* [SUPPLIED DATA]
theorem witness_DmaTransfers :
    (∃ (s b : State) (j : Job) (ch : Nat), (s.chanOf j.q = some ch ∧ s.chanState ch = 1 ∧ (s.chan ch).running =
      none ∧ (s.chanHeld ch).head? = some j ∧ j.opcode = 0x78) ∧ (b = (s.startJob j).chanReport ch) ∧ (b.gate {
      op := 0x78, owner := false } j = none) ∧ (b.dmaCheck j = none)) ∧
    (∃ (s b u : State) (j : Job) (ch code : Nat) (v : BitVec 32), (s.chanOf j.q = some ch ∧ s.chanState ch = 1 ∧
      (s.chan ch).running = none ∧ (s.chanHeld ch).head? = some j ∧ j.opcode = 0x78) ∧ (b = (s.startJob
      j).chanReport ch) ∧ (b.gate { op := 0x78, owner := false } j = none) ∧ (b.dmaCheck j = some code) ∧ (b.draw
      32 = (v, u))) ∧
    (∃ (s u : State) (ch : Fin 28) (j : Job) (d : Side), ((s.chan ch.val).running = some j) ∧ (d = dmaSide j 1) ∧
      (u = (s.dmaWrite (s.jobLink j) d (s.chan ch.val).buffer d.lines).count 157 ch.val d.total)) ∧
    (∃ (s b u v : State) (ch : Fin 28) (cause : Fin 7) (pos : Word32) (late whole : Bool) (j : Job) (d : Side)
      (line left : Nat) (tag : Nat), ((s.chan ch.val).running = some j ∧ (b.chan ch.val).running = some j ∧ tag =
      s.linkTag (s.jobLink j) ∧ b = (if cause.val + 1 = 3 then s.timeoutReport (s.jobFn j) tag else s)) ∧ (d =
      dmaSide j 1) ∧ (line = min pos.toNat (d.total - 1) / d.len) ∧ (whole = (late || decide (cause.val + 1 = 7)))
      ∧ (left = (if whole then 0 else d.total - min pos.toNat (d.total - 1))) ∧ (u = ((b.dmaWrite (b.jobLink j) d
      (b.chan ch.val).buffer (if whole then d.lines else line)).dmaScramble (b.jobLink j) d line).count 157 ch.val
      (d.total - left)) ∧ (v = (if cause.val + 1 = 7 then u.count 157 48 1 else u))) :=
  ⟨⟨DMS, _, DMJ, 27, (by decide +kernel), rfl, (by decide +kernel), (by decide +kernel)⟩,
   ⟨DMT, _, _, DMK, 27, _, _, (by decide +kernel), rfl, (by decide +kernel),
     ((Option.some_get (by decide +kernel)).symm), (rfl)⟩,
   ⟨DMR, _, 27, DMJ, _, (by decide +kernel), rfl, rfl⟩,
   ⟨DMR, _, _, _, 27, 2, 0, false, _, DMJ, _, _, _, _, (⟨by decide +kernel, by decide +kernel, rfl, rfl⟩), rfl,
     rfl, rfl, rfl, rfl, rfl⟩⟩

theorem witness_Channels :
    (∃ (s b : State) (j : Job) (ch : Nat), (s.takes { op := 0x79 } j b) ∧ (ch = j.byte 0 4 ∧ ch ≤ 27 ∧ (j.le 6 2 <
      256 ∨ j.le 6 2 = 0xFFFF) ∧ j.only [(4, 1), (6, 2)] = true) ∧ (b.chanState ch = 0 ∧ b.chanBound ch = false)) ∧
    (∃ (s b : State) (j : Job) (ch : Nat), (j.byte 0 5 = 0) ∧ (s.takes { op := 0x7A, owner := false } j b) ∧ (ch =
      j.byte 0 4 ∧ ch ≤ 27 ∧ j.byte 0 5 ≤ 3 ∧ j.byte 0 6 ≤ 1 ∧ (j.byte 0 5 = 3 ∨ j.byte 0 6 = 0) ∧ j.only [(4, 3)]
      = true) ∧ (b.jobFn j = b.owner ∨ (b.chanState ch ≠ 0 ∧ (b.queue (b.chanQ ch)).fn = b.jobFn j)) ∧ (b.chanState
      ch = 1 ∨ b.chanState ch = 2)) ∧
    (∃ (s b : State) (j : Job) (ch : Nat), (j.byte 0 5 = 0) ∧ (s.takes { op := 0x7A, owner := false } j b) ∧ (ch =
      j.byte 0 4 ∧ ch ≤ 27 ∧ j.byte 0 5 ≤ 3 ∧ j.byte 0 6 ≤ 1 ∧ (j.byte 0 5 = 3 ∨ j.byte 0 6 = 0) ∧ j.only [(4, 3)]
      = true) ∧ (b.jobFn j = b.owner ∨ (b.chanState ch ≠ 0 ∧ (b.queue (b.chanQ ch)).fn = b.jobFn j)) ∧ (b.chanState
      ch = 3 ∨ b.chanState ch = 4)) ∧
    (∃ (s b : State) (j : Job) (ch : Nat), (j.byte 0 5 = 1) ∧ (s.takes { op := 0x7A, owner := false } j b) ∧ (ch =
      j.byte 0 4 ∧ ch ≤ 27 ∧ j.byte 0 5 ≤ 3 ∧ j.byte 0 6 ≤ 1 ∧ (j.byte 0 5 = 3 ∨ j.byte 0 6 = 0) ∧ j.only [(4, 3)]
      = true) ∧ (b.jobFn j = b.owner ∨ (b.chanState ch ≠ 0 ∧ (b.queue (b.chanQ ch)).fn = b.jobFn j)) ∧ (b.chanState
      ch = 3 ∨ b.chanState ch = 4)) ∧
    (∃ (s b : State) (j : Job) (ch : Nat), (j.byte 0 5 = 2) ∧ (s.takes { op := 0x7A, owner := false } j b) ∧ (ch =
      j.byte 0 4 ∧ ch ≤ 27 ∧ j.byte 0 5 ≤ 3 ∧ j.byte 0 6 ≤ 1 ∧ (j.byte 0 5 = 3 ∨ j.byte 0 6 = 0) ∧ j.only [(4, 3)]
      = true) ∧ (b.jobFn j = b.owner ∨ (b.chanState ch ≠ 0 ∧ (b.queue (b.chanQ ch)).fn = b.jobFn j)) ∧ (b.chanState
      ch = 3 ∨ b.chanState ch = 4)) ∧
    (∃ (s b : State) (j : Job) (ch : Nat), (j.byte 0 5 = 3) ∧ (s.takes { op := 0x7A, owner := false } j b) ∧ (ch =
      j.byte 0 4 ∧ ch ≤ 27 ∧ j.byte 0 5 ≤ 3 ∧ j.byte 0 6 ≤ 1 ∧ (j.byte 0 5 = 3 ∨ j.byte 0 6 = 0) ∧ j.only [(4, 3)]
      = true) ∧ (b.jobFn j = b.owner ∨ (b.chanState ch ≠ 0 ∧ (b.queue (b.chanQ ch)).fn = b.jobFn j))) ∧
    (∃ (s : State) (ch : Fin 28), (s.chanState ch.val = 2 ∧ (s.chan ch.val).running = none)) ∧
    (∃ (s b : State) (j : Job) (ch : Nat), (s.takes { op := 0x7B, owner := false } j b) ∧ (ch = j.byte 0 4 ∧ ch ≤
      27 ∧ j.only [(4, 1), (16, 8)] = true) ∧ (b.jobFn j = b.owner ∨ (b.chanState ch ≠ 0 ∧ (b.queue (b.chanQ
      ch)).fn = b.jobFn j))) :=
  ⟨⟨readyJob DCS, _, DCS, 27, takes_of (by decide +kernel), (by decide +kernel), (by decide +kernel)⟩,
   ⟨(readyJob DCP).setChanState 27 1, _, DCP, 27, (by decide +kernel), takes_of (by decide +kernel),
     (by decide +kernel), (by decide +kernel), (by decide +kernel)⟩,
   ⟨(readyJob DCP).setChanState 27 4, _, DCP, 27, (by decide +kernel), takes_of (by decide +kernel),
     (by decide +kernel), (by decide +kernel), (by decide +kernel)⟩,
   ⟨(readyJob DCR).setChanState 27 4, _, DCR, 27, (by decide +kernel), takes_of (by decide +kernel),
     (by decide +kernel), (by decide +kernel), (by decide +kernel)⟩,
   ⟨(readyJob DCF).setChanState 27 3, _, DCF, 27, (by decide +kernel), takes_of (by decide +kernel),
     (by decide +kernel), (by decide +kernel), (by decide +kernel)⟩,
   ⟨readyJob DCO, _, DCO, 27, (by decide +kernel), takes_of (by decide +kernel), (by decide +kernel),
     (by decide +kernel)⟩,
   ⟨ready.setChanState 27 2, 27, (by decide +kernel)⟩,
   ⟨readyJob DCQ, _, DCQ, 27, takes_of (by decide +kernel), (by decide +kernel), (by decide +kernel)⟩⟩

theorem witness_DramRequests :
    (∃ (s : State) (n : Fin 13) (a : BitVec 36) (len : Fin 129) (write : Bool) (x c : Nat) (r : DmcReq) (y : PCh),
      (x = stackOf a.toNat ∧ c = pchOf a.toNat) ∧ (s.stackOffline x = false) ∧ (r = {
      port := n.val, addr := a.toNat, len := max 1 len.val, write := write, arrival := s.clock.up, target :=
        s.portTarget n.val, excused := decide (s.stackState x = 3) || s.pcTraining x c || s.repaying x c || decide
        (0 < (s.pch x c).urgent) }) ∧ (y = if (s.pch x c).queue = [] ∧ (s.pch x c).waiting = [] ∧ (s.pch x
        c).flight = [] then { s.pch x c with busyFrom := s.clock.up, demand := r.len } else { s.pch x c with
        demand := (s.pch x c).demand + r.len })) ∧
    (∃ (s u : State) (x : Fin 4) (c : Fin 32) (y : PCh), (s.stackState x.val = 2 ∧ s.pcTraining x.val c.val =
      false) ∧ (u = s.finishWrites x.val c.val) ∧ (y = u.pch x.val c.val) ∧ 0 < y.urgent) ∧
    (∃ (s u : State) (x : Fin 4) (c : Fin 32) (y : PCh) (r : DmcReq), (s.stackState x.val = 2 ∧ s.pcTraining x.val
      c.val = false) ∧ (u = s.finishWrites x.val c.val) ∧ (y = u.pch x.val c.val) ∧ (y.urgent = 0) ∧ (earliest
      (y.ready.filter (fun r => decide (r.level u.clock.up = 3))) = some r)) ∧
    (∃ (s u : State) (x : Fin 4) (c : Fin 32) (y : PCh), (s.stackState x.val = 2 ∧ s.pcTraining x.val c.val =
      false) ∧ (u = s.finishWrites x.val c.val) ∧ (y = u.pch x.val c.val) ∧ (y.urgent = 0 ∧ earliest
      (y.ready.filter (fun r => decide (r.level u.clock.up = 3))) = none) ∧ (0 < u.debt x.val c.val ∧ (u.repaying
      x.val c.val = true ∨ y.holds 1 u.clock.up = false))) ∧
    (∃ (s u : State) (x : Fin 4) (c : Fin 32) (y : PCh) (r : DmcReq), (s.stackState x.val = 2 ∧ s.pcTraining x.val
      c.val = false) ∧ (u = s.finishWrites x.val c.val) ∧ (y = u.pch x.val c.val) ∧ (y.urgent = 0 ∧ earliest
      (y.ready.filter (fun r => decide (r.level u.clock.up = 3))) = none ∧ u.debt x.val c.val = 0) ∧
      ((y.ready.find? (fun r => decide (tabGet (fun _ => none) y.rows (bankOf r.addr) = some (rowOf r.addr)))).or
      y.ready.head? = some r)) ∧
    (∃ (s u v : State) (x : Fin 4) (c : Fin 32) (ecc : Fin 3) (r : DmcReq) (t : List DmcReq), (u = s.finishWrites
      x.val c.val) ∧ ((u.pch x.val c.val).flight = r :: t) ∧ (v = u.putPch x.val c.val { u.pch x.val c.val with
      flight := t })) ∧
    (∃ (s : State) (x : Fin 4) (c : Fin 32) (r : DmcReq) (t : List DmcReq) (w : Nat) (r1 : DmcReq), ((s.pch x.val
      c.val).flight = r :: t) ∧ (w = s.dmcCfg Reg.DMC_CFG2_CRC_WINDOW_NS) ∧ (r1 = { r with
      tries := r.tries + 1, firstErr := if r.tries = 0 then s.clock.up else r.firstErr, excused := true }) ∧
        (r1.tries ≤ s.dmcCfg Reg.DMC_CFG_CRC_RETRIES ∧ w ≠ 0 ∧ s.clock.up - r1.firstErr ≤ w)) ∧
    (∃ (s u v : State) (x : Fin 4) (c : Fin 32) (r : DmcReq) (t : List DmcReq) (w n tag : Nat) (r1 : DmcReq),
      ((s.pch x.val c.val).flight = r :: t) ∧ (w = s.dmcCfg Reg.DMC_CFG2_CRC_WINDOW_NS) ∧ (r1 = { r with
      tries := r.tries + 1, firstErr := if r.tries = 0 then s.clock.up else r.firstErr, excused := true }) ∧
        (s.stackState x.val = 2 ∧ (s.dmcCfg Reg.DMC_CFG_CRC_RETRIES < r1.tries ∨ w = 0 ∨ w < s.clock.up -
        r1.firstErr)) ∧ (n = (s.rd (wPch x.val c.val) Reg.DMC_PC_GIVE_UPS + 1) % 65536) ∧ (tag = corrTag 0x0F
        (pchKey x.val c.val) n) ∧ (u = ((s.setPch x.val c.val {
        ({ s.pch x.val c.val with flight := t } : PCh).excuse with afterGiveUp := true }).wr (wPch x.val c.val)
          Reg.DMC_PC_GIVE_UPS n).dmcCount x.val 64 1) ∧ (v = (u.event Ev.CRC_RETRY_FAILED x.val (pchKey x.val
          c.val) (b2n r.write) tag).faultDmc x.val 2 tag)) ∧
    (∃ (s : State) (x : Fin 4) (c : Fin 32), (s.stackState x.val = 2)) ∧
    (∃ (s u : State) (x : Fin 4) (c : Fin 32), (s.stackState x.val = 2 ∧ s.pcTraining x.val c.val = false) ∧ (u =
      s.finishWrites x.val c.val) ∧ (s.rdb (wPch x.val c.val) Reg.DMC_PC_POWER_DOWN = false ∧ (u.pch x.val
      c.val).queue = [] ∧ (u.pch x.val c.val).flight = [])) :=
  ⟨⟨ready.online, 12, 68719476735, 128, true, _, _, _, _, (⟨rfl, rfl⟩), (by decide +kernel), rfl, (rfl)⟩,
   ⟨ready.online.setPch 3 31 { urgent := 1 }, _, 3, 31, _, (by decide +kernel), rfl, rfl, (by decide +kernel)⟩,
   ⟨(ready.online.setUp 100).setPch 3 31 { queue := [{ arrival := 0 }] }, _, 3, 31, _, _, (by decide +kernel), rfl,
     rfl, (by decide +kernel), (Option.some_get (by decide +kernel)).symm⟩,
   ⟨ready.online.setDebt 3 31 1, _, 3, 31, _, (by decide +kernel), rfl, rfl, (by decide +kernel),
     (by decide +kernel)⟩,
   ⟨ready.online.setPch 3 31 { queue := [{ target := 65535 }] }, _, 3, 31, _, _, (by decide +kernel), rfl, rfl,
     (by decide +kernel), (Option.some_get (by decide +kernel)).symm⟩,
   ⟨ready.setPch 3 31 { flight := [{}] }, _, _, 3, 31, 2, {}, [], rfl, (by decide +kernel), rfl⟩,
   ⟨ready.setPch 3 31 { flight := [{}] }, 3, 31, {}, [], _, _, (by decide +kernel), rfl, rfl, (by decide +kernel)⟩,
   ⟨ready.online.setPch 3 31 { flight := [{ tries := 7 }] }, _, _, 3, 31, { tries := 7 }, [], _, _, _, _,
     (by decide +kernel), rfl, rfl, (by decide +kernel), rfl, rfl, rfl, rfl⟩,
   ⟨ready.online, 3, 31, (by decide +kernel)⟩,
   ⟨ready.online, _, 3, 31, (by decide +kernel), rfl, (by decide +kernel)⟩⟩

* [WHAT NEEDS TO BE DONE]
Include both ends. Return the line holding "1, _, 3, 31, _, (by" and all lines after it in the records above, exactly as written.

* [OUTPUT OF THE EXERCISE]
   ⟨ready.online.setDebt 3 31 1, _, 3, 31, _, (by decide +kernel), rfl, rfl, (by decide +kernel),
     (by decide +kernel)⟩,
   ⟨ready.online.setPch 3 31 { queue := [{ target := 65535 }] }, _, 3, 31, _, _, (by decide +kernel), rfl, rfl,
     (by decide +kernel), (Option.some_get (by decide +kernel)).symm⟩,
   ⟨ready.setPch 3 31 { flight := [{}] }, _, _, 3, 31, 2, {}, [], rfl, (by decide +kernel), rfl⟩,
   ⟨ready.setPch 3 31 { flight := [{}] }, 3, 31, {}, [], _, _, (by decide +kernel), rfl, rfl, (by decide +kernel)⟩,
   ⟨ready.online.setPch 3 31 { flight := [{ tries := 7 }] }, _, _, 3, 31, { tries := 7 }, [], _, _, _, _,
     (by decide +kernel), rfl, rfl, (by decide +kernel), rfl, rfl, rfl, rfl⟩,
   ⟨ready.online, 3, 31, (by decide +kernel)⟩,
   ⟨ready.online, _, 3, 31, (by decide +kernel), rfl, (by decide +kernel)⟩⟩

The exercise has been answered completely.